WHAT YOU HAVE TO DO:
Restate word for word the entries below, starting with the line with "(Kept.refl r).thenTellEnded) _).thenCompleteRegions" and continuing through the line with "exact ih k.thenTakeCut". Include both of those lines and no others.

── DATA EXCERPTS

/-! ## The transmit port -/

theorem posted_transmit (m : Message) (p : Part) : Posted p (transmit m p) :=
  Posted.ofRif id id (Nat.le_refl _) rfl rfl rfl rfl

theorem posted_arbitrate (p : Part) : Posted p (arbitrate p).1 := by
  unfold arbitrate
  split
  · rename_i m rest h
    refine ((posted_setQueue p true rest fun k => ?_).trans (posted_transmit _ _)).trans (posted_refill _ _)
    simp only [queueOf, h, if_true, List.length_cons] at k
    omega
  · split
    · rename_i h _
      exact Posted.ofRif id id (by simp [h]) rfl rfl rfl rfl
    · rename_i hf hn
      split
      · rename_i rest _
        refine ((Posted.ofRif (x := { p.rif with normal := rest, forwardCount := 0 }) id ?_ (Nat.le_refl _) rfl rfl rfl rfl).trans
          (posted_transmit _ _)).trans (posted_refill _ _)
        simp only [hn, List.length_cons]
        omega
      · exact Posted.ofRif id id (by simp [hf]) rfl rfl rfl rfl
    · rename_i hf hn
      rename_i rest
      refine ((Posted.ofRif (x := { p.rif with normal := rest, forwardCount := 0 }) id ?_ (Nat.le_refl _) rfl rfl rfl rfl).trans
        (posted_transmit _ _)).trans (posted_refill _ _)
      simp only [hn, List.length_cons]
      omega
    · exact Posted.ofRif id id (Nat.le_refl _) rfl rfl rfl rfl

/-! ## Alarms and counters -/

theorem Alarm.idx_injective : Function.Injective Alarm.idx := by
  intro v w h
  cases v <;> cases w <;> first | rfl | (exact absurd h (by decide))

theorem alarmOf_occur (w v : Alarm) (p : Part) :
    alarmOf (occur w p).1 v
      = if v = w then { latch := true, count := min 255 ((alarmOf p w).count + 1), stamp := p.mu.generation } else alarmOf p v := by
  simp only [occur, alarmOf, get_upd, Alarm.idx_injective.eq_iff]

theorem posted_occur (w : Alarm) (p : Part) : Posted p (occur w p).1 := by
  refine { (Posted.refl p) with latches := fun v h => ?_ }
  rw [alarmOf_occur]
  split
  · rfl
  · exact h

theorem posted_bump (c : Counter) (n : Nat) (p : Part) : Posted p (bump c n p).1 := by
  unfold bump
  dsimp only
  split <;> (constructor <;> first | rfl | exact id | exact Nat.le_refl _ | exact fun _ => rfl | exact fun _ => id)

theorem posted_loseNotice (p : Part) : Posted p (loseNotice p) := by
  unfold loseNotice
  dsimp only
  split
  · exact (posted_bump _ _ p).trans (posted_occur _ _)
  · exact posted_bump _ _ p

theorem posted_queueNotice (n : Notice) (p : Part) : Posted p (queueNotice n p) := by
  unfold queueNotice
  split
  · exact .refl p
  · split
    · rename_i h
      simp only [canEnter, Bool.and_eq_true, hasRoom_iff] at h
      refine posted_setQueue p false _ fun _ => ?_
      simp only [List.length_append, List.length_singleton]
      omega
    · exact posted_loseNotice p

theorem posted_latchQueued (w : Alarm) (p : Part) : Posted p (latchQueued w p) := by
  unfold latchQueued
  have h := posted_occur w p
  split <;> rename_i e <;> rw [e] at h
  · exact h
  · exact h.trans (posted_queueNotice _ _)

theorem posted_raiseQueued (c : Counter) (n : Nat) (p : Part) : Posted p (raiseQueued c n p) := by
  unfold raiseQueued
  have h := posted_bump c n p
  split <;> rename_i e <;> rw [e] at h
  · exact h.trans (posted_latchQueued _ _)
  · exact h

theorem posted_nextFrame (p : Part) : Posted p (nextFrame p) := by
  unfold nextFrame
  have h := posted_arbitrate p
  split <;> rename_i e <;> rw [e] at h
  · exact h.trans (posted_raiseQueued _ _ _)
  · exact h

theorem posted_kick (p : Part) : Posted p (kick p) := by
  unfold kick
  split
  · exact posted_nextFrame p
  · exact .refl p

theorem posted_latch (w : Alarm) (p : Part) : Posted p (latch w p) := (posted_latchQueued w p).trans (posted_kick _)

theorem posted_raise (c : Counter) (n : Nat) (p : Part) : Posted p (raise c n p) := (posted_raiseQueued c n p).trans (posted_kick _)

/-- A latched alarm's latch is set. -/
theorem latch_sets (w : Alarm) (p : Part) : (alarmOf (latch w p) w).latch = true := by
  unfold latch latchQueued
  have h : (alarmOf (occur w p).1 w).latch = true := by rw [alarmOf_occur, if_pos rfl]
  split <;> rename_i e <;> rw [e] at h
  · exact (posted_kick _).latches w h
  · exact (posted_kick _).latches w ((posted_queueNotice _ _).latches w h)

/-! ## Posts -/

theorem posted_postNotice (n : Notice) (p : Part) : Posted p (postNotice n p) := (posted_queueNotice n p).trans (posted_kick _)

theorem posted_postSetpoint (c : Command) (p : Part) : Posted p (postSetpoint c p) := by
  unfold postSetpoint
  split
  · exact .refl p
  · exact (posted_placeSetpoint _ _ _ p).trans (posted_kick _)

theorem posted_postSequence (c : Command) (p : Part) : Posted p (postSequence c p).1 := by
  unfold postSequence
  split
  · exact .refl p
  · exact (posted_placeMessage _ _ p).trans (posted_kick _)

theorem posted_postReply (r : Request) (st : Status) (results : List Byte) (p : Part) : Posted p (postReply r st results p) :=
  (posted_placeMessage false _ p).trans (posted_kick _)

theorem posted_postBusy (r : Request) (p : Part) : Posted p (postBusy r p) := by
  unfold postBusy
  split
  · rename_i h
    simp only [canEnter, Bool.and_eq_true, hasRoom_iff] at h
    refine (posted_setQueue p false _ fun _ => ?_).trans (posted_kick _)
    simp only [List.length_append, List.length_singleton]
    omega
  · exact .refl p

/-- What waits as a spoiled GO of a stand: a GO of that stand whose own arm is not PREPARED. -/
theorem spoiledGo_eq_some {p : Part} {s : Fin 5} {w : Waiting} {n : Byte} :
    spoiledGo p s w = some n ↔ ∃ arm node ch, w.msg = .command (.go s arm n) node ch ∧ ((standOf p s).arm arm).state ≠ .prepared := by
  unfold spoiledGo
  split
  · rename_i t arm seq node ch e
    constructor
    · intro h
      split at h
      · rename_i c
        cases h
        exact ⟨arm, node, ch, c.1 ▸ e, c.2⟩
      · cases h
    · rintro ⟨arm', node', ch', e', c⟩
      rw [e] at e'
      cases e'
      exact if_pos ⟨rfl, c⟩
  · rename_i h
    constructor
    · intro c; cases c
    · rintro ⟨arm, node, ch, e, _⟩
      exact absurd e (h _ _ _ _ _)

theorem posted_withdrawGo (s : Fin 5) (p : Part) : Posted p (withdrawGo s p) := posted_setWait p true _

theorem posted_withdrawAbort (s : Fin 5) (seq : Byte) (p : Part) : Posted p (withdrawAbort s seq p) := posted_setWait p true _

────
── DATA EXCERPTS

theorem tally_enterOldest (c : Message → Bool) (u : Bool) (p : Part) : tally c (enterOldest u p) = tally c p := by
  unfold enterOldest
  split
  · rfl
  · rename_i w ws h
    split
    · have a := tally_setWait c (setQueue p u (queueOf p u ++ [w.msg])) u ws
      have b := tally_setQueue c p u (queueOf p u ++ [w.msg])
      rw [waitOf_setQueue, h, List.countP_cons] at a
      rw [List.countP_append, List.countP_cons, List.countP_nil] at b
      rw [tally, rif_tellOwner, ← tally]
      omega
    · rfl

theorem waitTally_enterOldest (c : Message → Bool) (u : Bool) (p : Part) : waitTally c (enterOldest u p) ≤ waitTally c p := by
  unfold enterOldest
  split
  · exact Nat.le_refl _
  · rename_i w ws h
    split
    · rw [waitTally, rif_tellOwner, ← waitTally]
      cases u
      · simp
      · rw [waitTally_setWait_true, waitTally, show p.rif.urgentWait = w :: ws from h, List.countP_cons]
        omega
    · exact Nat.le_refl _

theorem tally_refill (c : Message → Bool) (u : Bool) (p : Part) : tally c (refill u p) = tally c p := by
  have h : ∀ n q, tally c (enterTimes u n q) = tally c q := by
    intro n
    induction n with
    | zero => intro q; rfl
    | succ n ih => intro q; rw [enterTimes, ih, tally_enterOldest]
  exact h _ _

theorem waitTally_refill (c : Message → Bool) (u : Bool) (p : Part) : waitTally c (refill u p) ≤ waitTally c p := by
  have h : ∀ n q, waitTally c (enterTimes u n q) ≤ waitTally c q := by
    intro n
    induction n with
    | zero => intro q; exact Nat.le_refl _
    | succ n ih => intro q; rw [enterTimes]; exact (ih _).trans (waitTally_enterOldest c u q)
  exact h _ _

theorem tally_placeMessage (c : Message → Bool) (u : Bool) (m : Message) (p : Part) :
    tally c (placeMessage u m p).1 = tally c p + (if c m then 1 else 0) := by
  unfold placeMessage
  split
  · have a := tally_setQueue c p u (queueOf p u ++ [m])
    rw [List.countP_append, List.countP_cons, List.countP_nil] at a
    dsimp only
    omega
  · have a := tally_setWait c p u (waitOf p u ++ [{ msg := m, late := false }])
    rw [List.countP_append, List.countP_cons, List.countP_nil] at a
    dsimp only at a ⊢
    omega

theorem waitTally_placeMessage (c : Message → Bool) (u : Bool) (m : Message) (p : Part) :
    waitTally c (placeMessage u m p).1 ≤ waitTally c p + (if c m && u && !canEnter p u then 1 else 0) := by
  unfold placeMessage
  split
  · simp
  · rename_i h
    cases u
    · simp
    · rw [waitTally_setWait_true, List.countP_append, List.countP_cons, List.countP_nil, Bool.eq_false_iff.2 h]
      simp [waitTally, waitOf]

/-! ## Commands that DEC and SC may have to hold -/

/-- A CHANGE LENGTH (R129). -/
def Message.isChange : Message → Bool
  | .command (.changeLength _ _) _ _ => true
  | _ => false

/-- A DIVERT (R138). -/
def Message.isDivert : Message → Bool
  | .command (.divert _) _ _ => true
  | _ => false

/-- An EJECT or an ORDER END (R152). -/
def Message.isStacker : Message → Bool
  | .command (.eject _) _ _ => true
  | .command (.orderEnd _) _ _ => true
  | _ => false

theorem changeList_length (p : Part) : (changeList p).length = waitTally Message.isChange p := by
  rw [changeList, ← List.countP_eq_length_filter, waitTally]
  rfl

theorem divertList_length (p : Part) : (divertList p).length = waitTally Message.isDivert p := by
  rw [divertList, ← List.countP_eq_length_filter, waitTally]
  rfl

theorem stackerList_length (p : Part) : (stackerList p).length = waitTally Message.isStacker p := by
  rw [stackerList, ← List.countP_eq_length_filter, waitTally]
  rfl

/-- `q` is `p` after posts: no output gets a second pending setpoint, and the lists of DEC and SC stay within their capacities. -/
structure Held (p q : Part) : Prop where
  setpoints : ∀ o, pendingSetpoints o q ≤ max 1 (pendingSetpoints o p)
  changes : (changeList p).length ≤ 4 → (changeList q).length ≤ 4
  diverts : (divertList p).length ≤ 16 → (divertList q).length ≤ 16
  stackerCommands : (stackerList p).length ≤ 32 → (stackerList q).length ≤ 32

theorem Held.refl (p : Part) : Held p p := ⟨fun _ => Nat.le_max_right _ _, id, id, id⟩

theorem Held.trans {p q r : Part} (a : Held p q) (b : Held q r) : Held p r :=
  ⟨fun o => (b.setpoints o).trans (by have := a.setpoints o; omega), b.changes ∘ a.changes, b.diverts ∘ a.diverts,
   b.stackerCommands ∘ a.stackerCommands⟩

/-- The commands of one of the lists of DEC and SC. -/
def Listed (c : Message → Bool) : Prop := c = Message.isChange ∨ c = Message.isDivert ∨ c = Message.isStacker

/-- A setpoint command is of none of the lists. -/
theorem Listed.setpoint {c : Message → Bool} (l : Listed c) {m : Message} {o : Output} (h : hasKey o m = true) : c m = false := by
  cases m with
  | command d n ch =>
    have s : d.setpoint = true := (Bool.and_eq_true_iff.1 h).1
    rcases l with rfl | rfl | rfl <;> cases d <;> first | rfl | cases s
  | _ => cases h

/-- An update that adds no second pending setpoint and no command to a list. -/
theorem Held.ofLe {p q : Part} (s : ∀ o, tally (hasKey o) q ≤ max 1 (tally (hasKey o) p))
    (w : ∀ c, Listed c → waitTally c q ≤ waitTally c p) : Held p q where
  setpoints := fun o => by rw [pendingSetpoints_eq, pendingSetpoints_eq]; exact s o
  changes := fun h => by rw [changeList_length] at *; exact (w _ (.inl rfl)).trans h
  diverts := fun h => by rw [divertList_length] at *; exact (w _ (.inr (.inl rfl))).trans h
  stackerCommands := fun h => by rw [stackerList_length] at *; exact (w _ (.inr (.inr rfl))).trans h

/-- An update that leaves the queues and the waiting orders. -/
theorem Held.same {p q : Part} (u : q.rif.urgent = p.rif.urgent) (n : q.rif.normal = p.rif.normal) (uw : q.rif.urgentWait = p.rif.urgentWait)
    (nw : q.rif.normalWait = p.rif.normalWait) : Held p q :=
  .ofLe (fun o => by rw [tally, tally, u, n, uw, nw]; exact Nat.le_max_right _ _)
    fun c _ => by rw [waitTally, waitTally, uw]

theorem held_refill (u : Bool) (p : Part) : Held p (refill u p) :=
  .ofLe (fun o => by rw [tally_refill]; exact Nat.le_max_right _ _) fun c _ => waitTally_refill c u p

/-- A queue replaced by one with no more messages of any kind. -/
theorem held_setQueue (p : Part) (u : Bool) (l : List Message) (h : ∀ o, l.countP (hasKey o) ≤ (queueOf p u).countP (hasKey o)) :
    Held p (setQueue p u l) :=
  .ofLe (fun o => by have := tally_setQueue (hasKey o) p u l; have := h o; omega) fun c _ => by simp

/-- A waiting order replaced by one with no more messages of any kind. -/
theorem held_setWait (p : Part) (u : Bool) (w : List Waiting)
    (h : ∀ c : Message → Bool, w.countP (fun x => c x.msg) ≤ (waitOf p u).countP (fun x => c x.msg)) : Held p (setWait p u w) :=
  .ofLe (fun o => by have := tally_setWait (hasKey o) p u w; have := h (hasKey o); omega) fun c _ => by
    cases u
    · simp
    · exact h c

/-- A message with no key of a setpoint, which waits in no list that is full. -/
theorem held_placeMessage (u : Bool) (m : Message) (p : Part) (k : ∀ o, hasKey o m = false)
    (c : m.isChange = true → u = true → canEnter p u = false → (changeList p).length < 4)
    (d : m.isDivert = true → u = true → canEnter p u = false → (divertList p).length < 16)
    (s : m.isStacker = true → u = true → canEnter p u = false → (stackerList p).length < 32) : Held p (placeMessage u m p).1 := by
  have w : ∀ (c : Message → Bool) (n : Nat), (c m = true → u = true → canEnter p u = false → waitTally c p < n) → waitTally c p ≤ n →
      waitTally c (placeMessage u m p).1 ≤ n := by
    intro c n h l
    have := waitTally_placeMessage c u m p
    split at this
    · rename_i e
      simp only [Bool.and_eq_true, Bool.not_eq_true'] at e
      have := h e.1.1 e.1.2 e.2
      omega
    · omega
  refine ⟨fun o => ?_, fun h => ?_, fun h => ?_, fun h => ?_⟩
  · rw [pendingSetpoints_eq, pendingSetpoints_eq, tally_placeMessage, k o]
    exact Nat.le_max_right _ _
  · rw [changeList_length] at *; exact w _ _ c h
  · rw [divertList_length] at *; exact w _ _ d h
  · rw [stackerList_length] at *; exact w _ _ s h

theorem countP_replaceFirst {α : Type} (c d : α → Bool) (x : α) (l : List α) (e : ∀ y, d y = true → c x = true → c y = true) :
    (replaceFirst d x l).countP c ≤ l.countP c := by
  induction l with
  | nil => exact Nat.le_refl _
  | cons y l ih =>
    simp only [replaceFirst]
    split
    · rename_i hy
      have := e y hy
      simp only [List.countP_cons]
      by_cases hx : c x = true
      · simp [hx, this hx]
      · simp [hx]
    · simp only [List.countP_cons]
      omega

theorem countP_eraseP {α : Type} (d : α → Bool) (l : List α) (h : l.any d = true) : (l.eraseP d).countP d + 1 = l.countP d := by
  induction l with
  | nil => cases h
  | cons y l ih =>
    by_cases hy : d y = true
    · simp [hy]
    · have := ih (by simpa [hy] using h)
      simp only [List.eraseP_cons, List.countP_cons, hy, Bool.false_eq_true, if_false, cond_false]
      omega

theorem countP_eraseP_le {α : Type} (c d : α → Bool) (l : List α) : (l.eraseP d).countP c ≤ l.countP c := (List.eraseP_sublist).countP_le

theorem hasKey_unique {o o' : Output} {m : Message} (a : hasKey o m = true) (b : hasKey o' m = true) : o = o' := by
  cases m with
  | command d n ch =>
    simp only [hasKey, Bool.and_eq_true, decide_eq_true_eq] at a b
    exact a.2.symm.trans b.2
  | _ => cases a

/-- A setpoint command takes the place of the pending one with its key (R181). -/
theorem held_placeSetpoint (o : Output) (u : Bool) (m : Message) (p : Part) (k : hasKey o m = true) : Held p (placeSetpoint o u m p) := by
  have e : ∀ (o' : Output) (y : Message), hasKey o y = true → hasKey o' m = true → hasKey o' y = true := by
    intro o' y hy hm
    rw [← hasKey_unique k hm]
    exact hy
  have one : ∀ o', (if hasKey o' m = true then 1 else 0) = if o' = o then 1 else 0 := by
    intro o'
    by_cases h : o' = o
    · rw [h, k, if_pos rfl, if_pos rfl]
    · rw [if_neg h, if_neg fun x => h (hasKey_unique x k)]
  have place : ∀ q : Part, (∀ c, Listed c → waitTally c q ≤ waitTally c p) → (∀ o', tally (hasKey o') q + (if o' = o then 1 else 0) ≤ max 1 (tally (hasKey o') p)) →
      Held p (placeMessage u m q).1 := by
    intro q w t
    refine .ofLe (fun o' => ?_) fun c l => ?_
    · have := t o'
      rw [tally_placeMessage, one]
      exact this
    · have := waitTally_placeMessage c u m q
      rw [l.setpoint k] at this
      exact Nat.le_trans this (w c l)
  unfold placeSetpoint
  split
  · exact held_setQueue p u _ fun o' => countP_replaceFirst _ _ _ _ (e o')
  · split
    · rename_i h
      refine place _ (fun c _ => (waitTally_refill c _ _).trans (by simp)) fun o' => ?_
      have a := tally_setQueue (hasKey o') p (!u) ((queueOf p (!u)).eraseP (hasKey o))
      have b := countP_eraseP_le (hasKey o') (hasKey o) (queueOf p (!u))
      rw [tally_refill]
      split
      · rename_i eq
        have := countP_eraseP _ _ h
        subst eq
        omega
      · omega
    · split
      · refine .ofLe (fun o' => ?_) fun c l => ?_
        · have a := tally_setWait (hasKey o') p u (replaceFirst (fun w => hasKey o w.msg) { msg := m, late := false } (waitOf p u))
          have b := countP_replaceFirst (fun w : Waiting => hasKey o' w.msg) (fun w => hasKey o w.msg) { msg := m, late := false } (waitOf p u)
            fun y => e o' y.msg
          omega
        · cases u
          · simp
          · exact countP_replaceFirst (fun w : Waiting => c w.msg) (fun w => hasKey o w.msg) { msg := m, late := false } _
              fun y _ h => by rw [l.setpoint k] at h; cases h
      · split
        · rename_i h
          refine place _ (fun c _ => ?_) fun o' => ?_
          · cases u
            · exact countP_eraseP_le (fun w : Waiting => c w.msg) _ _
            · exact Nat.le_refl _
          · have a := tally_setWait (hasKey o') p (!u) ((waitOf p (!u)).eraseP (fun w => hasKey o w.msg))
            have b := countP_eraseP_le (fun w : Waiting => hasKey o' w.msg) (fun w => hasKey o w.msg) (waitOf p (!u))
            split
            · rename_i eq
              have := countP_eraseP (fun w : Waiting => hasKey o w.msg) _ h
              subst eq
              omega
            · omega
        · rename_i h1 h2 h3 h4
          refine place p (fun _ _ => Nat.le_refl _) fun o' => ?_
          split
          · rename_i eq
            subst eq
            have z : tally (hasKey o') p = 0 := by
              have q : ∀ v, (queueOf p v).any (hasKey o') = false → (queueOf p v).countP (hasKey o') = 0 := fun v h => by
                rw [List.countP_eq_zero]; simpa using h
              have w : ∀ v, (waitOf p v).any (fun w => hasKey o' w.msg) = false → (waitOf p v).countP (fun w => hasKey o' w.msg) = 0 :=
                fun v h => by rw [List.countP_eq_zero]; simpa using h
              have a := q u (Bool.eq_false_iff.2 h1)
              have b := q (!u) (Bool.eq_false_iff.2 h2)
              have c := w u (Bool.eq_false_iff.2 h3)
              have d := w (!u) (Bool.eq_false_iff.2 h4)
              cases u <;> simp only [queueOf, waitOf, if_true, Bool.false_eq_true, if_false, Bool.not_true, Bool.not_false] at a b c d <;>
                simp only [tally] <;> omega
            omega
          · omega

────
── DATA EXCERPTS

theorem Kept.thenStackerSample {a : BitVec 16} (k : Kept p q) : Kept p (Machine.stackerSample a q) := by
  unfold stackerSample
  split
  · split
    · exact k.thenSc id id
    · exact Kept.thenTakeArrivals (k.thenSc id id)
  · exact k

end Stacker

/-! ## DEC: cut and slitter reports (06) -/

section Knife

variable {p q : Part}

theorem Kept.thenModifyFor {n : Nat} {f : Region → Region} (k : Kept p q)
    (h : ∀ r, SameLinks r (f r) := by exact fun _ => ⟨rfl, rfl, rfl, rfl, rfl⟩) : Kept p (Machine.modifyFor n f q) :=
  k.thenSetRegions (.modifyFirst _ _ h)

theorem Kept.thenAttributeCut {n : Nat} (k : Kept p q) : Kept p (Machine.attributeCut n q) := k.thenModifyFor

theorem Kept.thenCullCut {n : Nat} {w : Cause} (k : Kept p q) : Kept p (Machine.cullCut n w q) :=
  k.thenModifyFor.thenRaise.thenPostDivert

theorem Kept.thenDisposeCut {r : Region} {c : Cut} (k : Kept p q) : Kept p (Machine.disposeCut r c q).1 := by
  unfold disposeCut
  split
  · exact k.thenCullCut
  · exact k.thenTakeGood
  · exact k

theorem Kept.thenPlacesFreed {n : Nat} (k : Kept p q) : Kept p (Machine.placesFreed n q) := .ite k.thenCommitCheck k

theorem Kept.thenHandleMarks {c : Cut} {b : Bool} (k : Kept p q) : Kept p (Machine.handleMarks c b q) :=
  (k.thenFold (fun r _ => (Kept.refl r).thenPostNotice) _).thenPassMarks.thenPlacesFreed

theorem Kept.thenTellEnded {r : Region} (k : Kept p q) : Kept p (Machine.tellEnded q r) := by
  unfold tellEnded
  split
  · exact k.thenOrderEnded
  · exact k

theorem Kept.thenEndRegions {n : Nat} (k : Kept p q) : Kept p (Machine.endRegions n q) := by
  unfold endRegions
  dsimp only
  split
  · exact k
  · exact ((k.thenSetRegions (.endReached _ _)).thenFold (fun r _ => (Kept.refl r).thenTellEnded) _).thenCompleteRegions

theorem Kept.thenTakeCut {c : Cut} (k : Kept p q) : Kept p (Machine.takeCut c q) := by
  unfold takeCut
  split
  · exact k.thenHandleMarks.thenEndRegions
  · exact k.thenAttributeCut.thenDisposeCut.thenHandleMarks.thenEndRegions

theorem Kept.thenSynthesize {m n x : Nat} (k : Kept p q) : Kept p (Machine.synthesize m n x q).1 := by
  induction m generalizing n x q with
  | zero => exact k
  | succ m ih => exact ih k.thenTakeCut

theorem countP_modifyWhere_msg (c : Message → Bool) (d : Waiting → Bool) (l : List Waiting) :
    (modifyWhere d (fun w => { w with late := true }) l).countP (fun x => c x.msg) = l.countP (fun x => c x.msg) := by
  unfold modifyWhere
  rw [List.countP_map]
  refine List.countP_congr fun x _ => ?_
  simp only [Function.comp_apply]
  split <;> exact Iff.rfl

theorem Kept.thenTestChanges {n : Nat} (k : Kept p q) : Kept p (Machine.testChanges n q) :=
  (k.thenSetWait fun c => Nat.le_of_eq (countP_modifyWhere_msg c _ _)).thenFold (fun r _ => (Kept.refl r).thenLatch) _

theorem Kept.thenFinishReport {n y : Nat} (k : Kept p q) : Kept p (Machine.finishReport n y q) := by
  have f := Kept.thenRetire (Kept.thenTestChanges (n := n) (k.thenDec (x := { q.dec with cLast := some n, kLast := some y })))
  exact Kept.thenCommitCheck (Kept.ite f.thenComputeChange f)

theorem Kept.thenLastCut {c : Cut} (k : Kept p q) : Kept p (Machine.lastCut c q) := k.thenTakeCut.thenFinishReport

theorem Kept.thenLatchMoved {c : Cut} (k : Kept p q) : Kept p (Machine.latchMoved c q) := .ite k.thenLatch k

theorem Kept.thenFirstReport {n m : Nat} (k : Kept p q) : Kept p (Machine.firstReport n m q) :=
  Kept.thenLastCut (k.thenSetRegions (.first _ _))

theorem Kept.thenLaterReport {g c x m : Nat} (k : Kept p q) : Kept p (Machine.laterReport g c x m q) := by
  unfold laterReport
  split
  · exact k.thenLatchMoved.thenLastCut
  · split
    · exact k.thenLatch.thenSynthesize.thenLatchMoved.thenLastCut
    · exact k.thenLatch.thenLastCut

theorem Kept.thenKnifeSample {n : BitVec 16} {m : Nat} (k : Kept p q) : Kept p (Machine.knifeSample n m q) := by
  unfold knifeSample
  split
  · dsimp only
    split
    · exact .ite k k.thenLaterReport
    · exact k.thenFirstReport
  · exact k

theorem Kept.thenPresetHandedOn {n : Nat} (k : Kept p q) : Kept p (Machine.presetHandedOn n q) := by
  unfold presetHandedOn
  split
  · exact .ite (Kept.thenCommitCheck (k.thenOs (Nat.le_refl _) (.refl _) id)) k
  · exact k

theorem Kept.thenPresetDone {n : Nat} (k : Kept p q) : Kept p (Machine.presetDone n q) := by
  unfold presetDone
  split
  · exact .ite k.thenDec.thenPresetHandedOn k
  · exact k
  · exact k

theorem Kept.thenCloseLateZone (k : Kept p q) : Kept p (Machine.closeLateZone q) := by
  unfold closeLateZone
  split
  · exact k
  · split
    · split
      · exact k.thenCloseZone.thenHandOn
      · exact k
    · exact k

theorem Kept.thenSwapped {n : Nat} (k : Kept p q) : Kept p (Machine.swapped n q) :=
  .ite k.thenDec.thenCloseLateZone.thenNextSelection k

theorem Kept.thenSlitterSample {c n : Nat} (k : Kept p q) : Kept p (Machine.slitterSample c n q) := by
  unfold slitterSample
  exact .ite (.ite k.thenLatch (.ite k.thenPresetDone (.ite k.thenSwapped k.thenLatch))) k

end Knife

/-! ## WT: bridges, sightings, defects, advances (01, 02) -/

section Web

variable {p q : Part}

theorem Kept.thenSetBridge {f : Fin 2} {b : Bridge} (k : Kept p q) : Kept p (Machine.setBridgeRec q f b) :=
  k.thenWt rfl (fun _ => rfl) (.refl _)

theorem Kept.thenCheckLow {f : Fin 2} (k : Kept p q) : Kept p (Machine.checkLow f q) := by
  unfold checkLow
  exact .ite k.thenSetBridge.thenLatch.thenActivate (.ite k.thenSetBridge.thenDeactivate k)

────

TASK RESPONSE:
  · exact ((k.thenSetRegions (.endReached _ _)).thenFold (fun r _ => (Kept.refl r).thenTellEnded) _).thenCompleteRegions

theorem Kept.thenTakeCut {c : Cut} (k : Kept p q) : Kept p (Machine.takeCut c q) := by
  unfold takeCut
  split
  · exact k.thenHandleMarks.thenEndRegions
  · exact k.thenAttributeCut.thenDisposeCut.thenHandleMarks.thenEndRegions

theorem Kept.thenSynthesize {m n x : Nat} (k : Kept p q) : Kept p (Machine.synthesize m n x q).1 := by
  induction m generalizing n x q with
  | zero => exact k
  | succ m ih => exact ih k.thenTakeCut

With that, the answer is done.